■ **Task brief**
Go through the records line by line from the top and repeat each one exactly, ending with the line that contains "else match (s.eng .render).ctx with".

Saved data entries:
BEGIN

/-- Translate for the HDC walk port and answer (R742). -/
def hdcRequest (s : State) (fail : Option Nat) (q : HdcReq) : Except Refusal State :=
  if engineHolds s (some .render) then .ok (enqueue s (.plain (.hdc q)))
  else match (s.eng .render).ctx with
  | none => .error .noResidentContext
  | some c =>
    if c.advanced && c.faultModel.toNat == 1 && q.faultable then .error .coherentNeedsStream
    else match iommuRefusal c with
    | some r => .error r
    | none =>
      let r := translate s fail (some .render) q.client (some c) c.mode (q.vpage.toNat * 4096)
        (if q.write then .write else .read)
      match r.1.t with
      | .ok x d => hdcAnswer r.2 c q x r.1.tile d
      | .fault _ => faultRequest r.2 r.1 q.client none (.hdc q)
      | .filtered _ => faultRequest r.2 r.1 q.client none (.hdc q)
      | .blocked => faultRequest r.2 r.1 q.client none (.hdc q)
      | .error _ => faultRequest r.2 r.1 q.client none (.hdc q)
      | .refuse e => .error e

/-! ### The TR-TT walk as an operation -/

/-- What keeps `TRTT.WALK` from being selected for `va` (R498, R490, R480). -/
def trttRefusal (s : State) (m : Mode) (va : Nat) : Option Refusal :=
  if va ≥ 2 ^ 48 then some .vaOutOfRange
  else match trttProgramming s m with
    | some r => some r
    | none => if inTrva s va then none else some .wrongMode

/-- Make the walk for the context resident on the render engine, with its effects (R500, R501, R504, R507). -/
def trttMake (s : State) (fail : Option Nat) (c : Ctx) (va : Nat) : Except Refusal State :=
  match trttWalk s false fail c c.mode va with
  | (.done r _, s1) => .ok { trttEffect s1 r va with out := .trtt r }
  | (.stop (.fault f) l, s1) => .ok (takeHalt s1 .render c .other f (some l) (.trtt va))
  | (.stop (.filtered _) l, s1) => .ok (enqueue s1 (.stopped (.trtt va) (some l)))
  | (.stop .blocked l, s1) => .ok (enqueue s1 (.stopped (.trtt va) (some l)))
  | (.stop (.error k) _, s1) => .ok { takeCatastrophic s1 .render k with out := .error k }
  | (.stop (.refuse r) _, _) => .error r
  | (.stop (.ok _ _) _, s1) => .ok s1

/-- `TRTT.WALK` (R508): selected by a render access inside TR-VA space. With the engine hung or the miss pipeline blocked
it waits. -/
def trttOperation (s : State) (fail : Option Nat) (va : Nat) : Except Refusal State :=
  match (s.eng .render).ctx with
  | none => .error .noResidentContext
  | some c =>
    match trttRefusal s c.mode va with
    | some r => .error r
    | none =>
      match iommuRefusal c with
      | some r => .error r
      | none =>
        if walkWaits s (some .render) then .ok (enqueue s (.plain (.trtt va))) else trttMake s fail c va

end Sys2Proof.Machine
end

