-- ==== Sys2Proof/Machine/Bc7.lean ====
section
/-! DEFINITION. BC7 (spec/47_bc6h_bc7.md R1040 to R1060). -/
namespace Sys2Proof.Machine

/-- The P-bits of a mode (R1041, R1042), from a bit of the block. -/
inductive Bc7PBits where
  | none
  | shared (lo : Nat)
  | each (lo : Nat)
  deriving DecidableEq, Repr

/-- A field of consecutive values, one per endpoint: the first bit, and the bits of each value. -/
structure Bc7Field where
  lo : Nat
  width : Nat
  deriving DecidableEq, Repr

/-- An index field (R1052). -/
structure Bc7Index where
  lo : Nat
  width : Nat
  deriving DecidableEq, Repr

/-- Where the fields of a mode lie (R1043 to R1050). `alpha` is absent in the colour-only modes; `second` is the
alpha index of modes 4 and 5, which also have a rotation; `selector` is the index selector of mode 4. -/
structure Bc7Mode where
  lines : Nat
  partition : Bc7Field
  red : Bc7Field
  green : Bc7Field
  blue : Bc7Field
  alpha : Option Bc7Field
  pbits : Bc7PBits
  first : Bc7Index
  second : Option Bc7Index
  rotation : Bc7Field
  selector : Option Nat
  deriving DecidableEq, Repr

/-- Mode 0 (R1043). -/
def bc7Mode0 : Bc7Mode :=
  { lines := 3, partition := ⟨1, 4⟩, red := ⟨5, 4⟩, green := ⟨29, 4⟩, blue := ⟨53, 4⟩, alpha := none, pbits := .each 77
    first := ⟨83, 3⟩, second := none, rotation := ⟨0, 0⟩, selector := none }

/-- Mode 1 (R1044). -/
def bc7Mode1 : Bc7Mode :=
  { lines := 2, partition := ⟨2, 6⟩, red := ⟨8, 6⟩, green := ⟨32, 6⟩, blue := ⟨56, 6⟩, alpha := none, pbits := .shared 80
    first := ⟨82, 3⟩, second := none, rotation := ⟨0, 0⟩, selector := none }

/-- Mode 2 (R1045). -/
def bc7Mode2 : Bc7Mode :=
  { lines := 3, partition := ⟨3, 6⟩, red := ⟨9, 5⟩, green := ⟨39, 5⟩, blue := ⟨69, 5⟩, alpha := none, pbits := .none
    first := ⟨99, 2⟩, second := none, rotation := ⟨0, 0⟩, selector := none }

/-- Mode 3 (R1046). -/
def bc7Mode3 : Bc7Mode :=
  { lines := 2, partition := ⟨4, 6⟩, red := ⟨10, 7⟩, green := ⟨38, 7⟩, blue := ⟨66, 7⟩, alpha := none, pbits := .each 94
    first := ⟨98, 2⟩, second := none, rotation := ⟨0, 0⟩, selector := none }

/-- Mode 4 (R1047). -/
def bc7Mode4 : Bc7Mode :=
  { lines := 1, partition := ⟨0, 0⟩, red := ⟨8, 5⟩, green := ⟨18, 5⟩, blue := ⟨28, 5⟩, alpha := some ⟨38, 6⟩, pbits := .none
    first := ⟨50, 2⟩, second := some ⟨81, 3⟩, rotation := ⟨5, 2⟩, selector := some 7 }

/-- Mode 5 (R1048). -/
def bc7Mode5 : Bc7Mode :=
  { lines := 1, partition := ⟨0, 0⟩, red := ⟨8, 7⟩, green := ⟨22, 7⟩, blue := ⟨36, 7⟩, alpha := some ⟨50, 8⟩, pbits := .none
    first := ⟨66, 2⟩, second := some ⟨97, 2⟩, rotation := ⟨6, 2⟩, selector := none }

/-- Mode 6 (R1049). -/
def bc7Mode6 : Bc7Mode :=
  { lines := 1, partition := ⟨0, 0⟩, red := ⟨7, 7⟩, green := ⟨21, 7⟩, blue := ⟨35, 7⟩, alpha := some ⟨49, 7⟩, pbits := .each 63
    first := ⟨65, 4⟩, second := none, rotation := ⟨0, 0⟩, selector := none }

/-- Mode 7 (R1050). -/
def bc7Mode7 : Bc7Mode :=
  { lines := 2, partition := ⟨8, 6⟩, red := ⟨14, 5⟩, green := ⟨34, 5⟩, blue := ⟨54, 5⟩, alpha := some ⟨74, 5⟩, pbits := .each 94
    first := ⟨98, 2⟩, second := none, rotation := ⟨0, 0⟩, selector := none }

/-- The value of a field of `width` bits from bit `lo`; a field of no bits is 0. -/
def bitsAt (v : BitVec 128) (lo width : Nat) : Nat := (v.toNat >>> lo) % 2 ^ width

/-- `rep(v, k)` (R1053). -/
def bc7Replicate (v k : Nat) : Nat := if k = 8 then v else v <<< (8 - k) ||| v >>> (2 * k - 8)

/-- The P-bit of an endpoint (R1053). -/
def bc7PBit (v : BitVec 128) (p : Bc7PBits) (k : Nat) : Option Nat :=
  match p with
  | .none => none
  | .shared lo => some (bitsAt v (lo + k / 2) 1)
  | .each lo => some (bitsAt v (lo + k) 1)

/-- One component of endpoint `k` (R1053). -/
def bc7Endpoint (v : BitVec 128) (p : Bc7PBits) (f : Bc7Field) (k : Nat) : Nat :=
  let e := bitsAt v (f.lo + f.width * k) f.width
  match bc7PBit v p k with
  | none => bc7Replicate e f.width
  | some q => bc7Replicate (2 * e + q) (f.width + 1)

/-- One component of a texel of line `l` with index `i` of `b` bits (R1054). -/
def bc7Chan (v : BitVec 128) (p : Bc7PBits) (f : Bc7Field) (l b i : Nat) : Nat :=
  let k := weightOf b i
  (bc7Endpoint v p f (2 * l) * (64 - k) + bc7Endpoint v p f (2 * l + 1) * k + 32) >>> 6

/-- The partition of a block (R1055 to R1057). -/
def bc7Partition (m : Bc7Mode) (v : BitVec 128) : Partition :=
  let i := bitsAt v m.partition.lo m.partition.width
  match m.lines with
  | 1 => partitionOne
  | 2 => partitionsTwo.getD i partitionOne
  | _ => partitionsThree.getD i partitionOne

/-- Four 8-bit channels. -/
structure Rgba8 where
  r : Nat
  g : Nat
  b : Nat
  a : Nat
  deriving DecidableEq, Repr

/-- The rotation (R1059). -/
def bc7Rotate (k : Nat) (c : Rgba8) : Rgba8 :=
  match k with
  | 1 => { c with r := c.a, a := c.r }
  | 2 => { c with g := c.a, a := c.g }
  | 3 => { c with b := c.a, a := c.b }
  | _ => c

/-- The colour index field and the alpha index field (R1059). -/
def bc7Indices (m : Bc7Mode) (v : BitVec 128) : Bc7Index × Bc7Index :=
  match m.second with
  | none => (m.first, m.first)
  | some j =>
    match m.selector with
    | none => (m.first, j)
    | some b => if bit v b then (j, m.first) else (m.first, j)

/-- A texel's channels in a mode (R1060). -/
def bc7Colour (m : Bc7Mode) (v : BitVec 128) (n : Pos) : Rgba8 :=
  let t := texelNumber n
  let p := bc7Partition m v
  let l := p.line t
  let ix := bc7Indices m v
  let ci := packedIndex v ix.1.lo ix.1.width (fixups m.lines p) t
  let ai := packedIndex v ix.2.lo ix.2.width (fixups m.lines p) t
  bc7Rotate (bitsAt v m.rotation.lo m.rotation.width)
    { r := bc7Chan v m.pbits m.red l ix.1.width ci
      g := bc7Chan v m.pbits m.green l ix.1.width ci
      b := bc7Chan v m.pbits m.blue l ix.1.width ci
      a := match m.alpha with
        | none => 255
        | some f => bc7Chan v m.pbits f l ix.2.width ai }

/-- A texel in a mode (R1058, R1060). -/
def bc7Texel (m : Bc7Mode) (v : BitVec 128) (n : Pos) (srgb : Bool) : Texel :=
  let c := bc7Colour m v n
  rgbTexel srgb c.r c.g c.b (u8 c.a)

/-- The undefined mode value returns zero in every channel (R1042, R1060). -/
def bc7Undefined : Texel := { r := u8 0, g := u8 0, b := u8 0, a := u8 0 }

/-- The mode of a block: the lowest 1 bit of `V[7:0]` (R1042). -/
def bc7ModeOf (v : BitVec 128) : Option Bc7Mode :=
  if bit v 0 then some bc7Mode0
  else if bit v 1 then some bc7Mode1
  else if bit v 2 then some bc7Mode2
  else if bit v 3 then some bc7Mode3
  else if bit v 4 then some bc7Mode4
  else if bit v 5 then some bc7Mode5
  else if bit v 6 then some bc7Mode6
  else if bit v 7 then some bc7Mode7
  else none

/-- `BC7.DECODE` (R1060). -/
def bc7Decoded (v : BitVec 128) (n : Pos) (srgb : Bool) : Texel :=
  match bc7ModeOf v with
  | some m => bc7Texel m v n srgb
  | none => bc7Undefined

/-- BC7.DECODE (R1060). -/
def execBc7 (v : BitVec 128) (n : Pos) (srgb : Bool) (s : State) : Host.Outcome State Fault Refusal :=
  answer s (.texel (bc7Decoded v n srgb))

/-- BC7.MODE0 (R1043, R1060). -/
def execBc7Mode0 (v : BitVec 128) (n : Pos) (srgb : Bool) (s : State) : Host.Outcome State Fault Refusal :=
  answer s (.texel (bc7Texel bc7Mode0 v n srgb))

/-- BC7.MODE1 (R1044, R1060). -/
def execBc7Mode1 (v : BitVec 128) (n : Pos) (srgb : Bool) (s : State) : Host.Outcome State Fault Refusal :=
  answer s (.texel (bc7Texel bc7Mode1 v n srgb))

/-- BC7.MODE2 (R1045, R1060). -/
def execBc7Mode2 (v : BitVec 128) (n : Pos) (srgb : Bool) (s : State) : Host.Outcome State Fault Refusal :=
  answer s (.texel (bc7Texel bc7Mode2 v n srgb))

/-- BC7.MODE3 (R1046, R1060). -/
def execBc7Mode3 (v : BitVec 128) (n : Pos) (srgb : Bool) (s : State) : Host.Outcome State Fault Refusal :=
  answer s (.texel (bc7Texel bc7Mode3 v n srgb))

/-- BC7.MODE4 (R1047, R1060). -/
def execBc7Mode4 (v : BitVec 128) (n : Pos) (srgb : Bool) (s : State) : Host.Outcome State Fault Refusal :=
  answer s (.texel (bc7Texel bc7Mode4 v n srgb))

/-- BC7.MODE5 (R1048, R1060). -/
def execBc7Mode5 (v : BitVec 128) (n : Pos) (srgb : Bool) (s : State) : Host.Outcome State Fault Refusal :=
  answer s (.texel (bc7Texel bc7Mode5 v n srgb))

/-- BC7.MODE6 (R1049, R1060). -/
def execBc7Mode6 (v : BitVec 128) (n : Pos) (srgb : Bool) (s : State) : Host.Outcome State Fault Refusal :=
  answer s (.texel (bc7Texel bc7Mode6 v n srgb))

/-- BC7.MODE7 (R1050, R1060). -/
def execBc7Mode7 (v : BitVec 128) (n : Pos) (srgb : Bool) (s : State) : Host.Outcome State Fault Refusal :=
  answer s (.texel (bc7Texel bc7Mode7 v n srgb))

/-- The undefined mode value 0 (R1042). -/
def execBc7Undef (_v : BitVec 128) (_n : Pos) (_srgb : Bool) (s : State) : Host.Outcome State Fault Refusal :=
  answer s (.texel bc7Undefined)

end Sys2Proof.Machine
end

END

■ **Your solution**
/-- Translate for the HDC walk port and answer (R742). -/
def hdcRequest (s : State) (fail : Option Nat) (q : HdcReq) : Except Refusal State :=
  if engineHolds s (some .render) then .ok (enqueue s (.plain (.hdc q)))
  else match (s.eng .render).ctx with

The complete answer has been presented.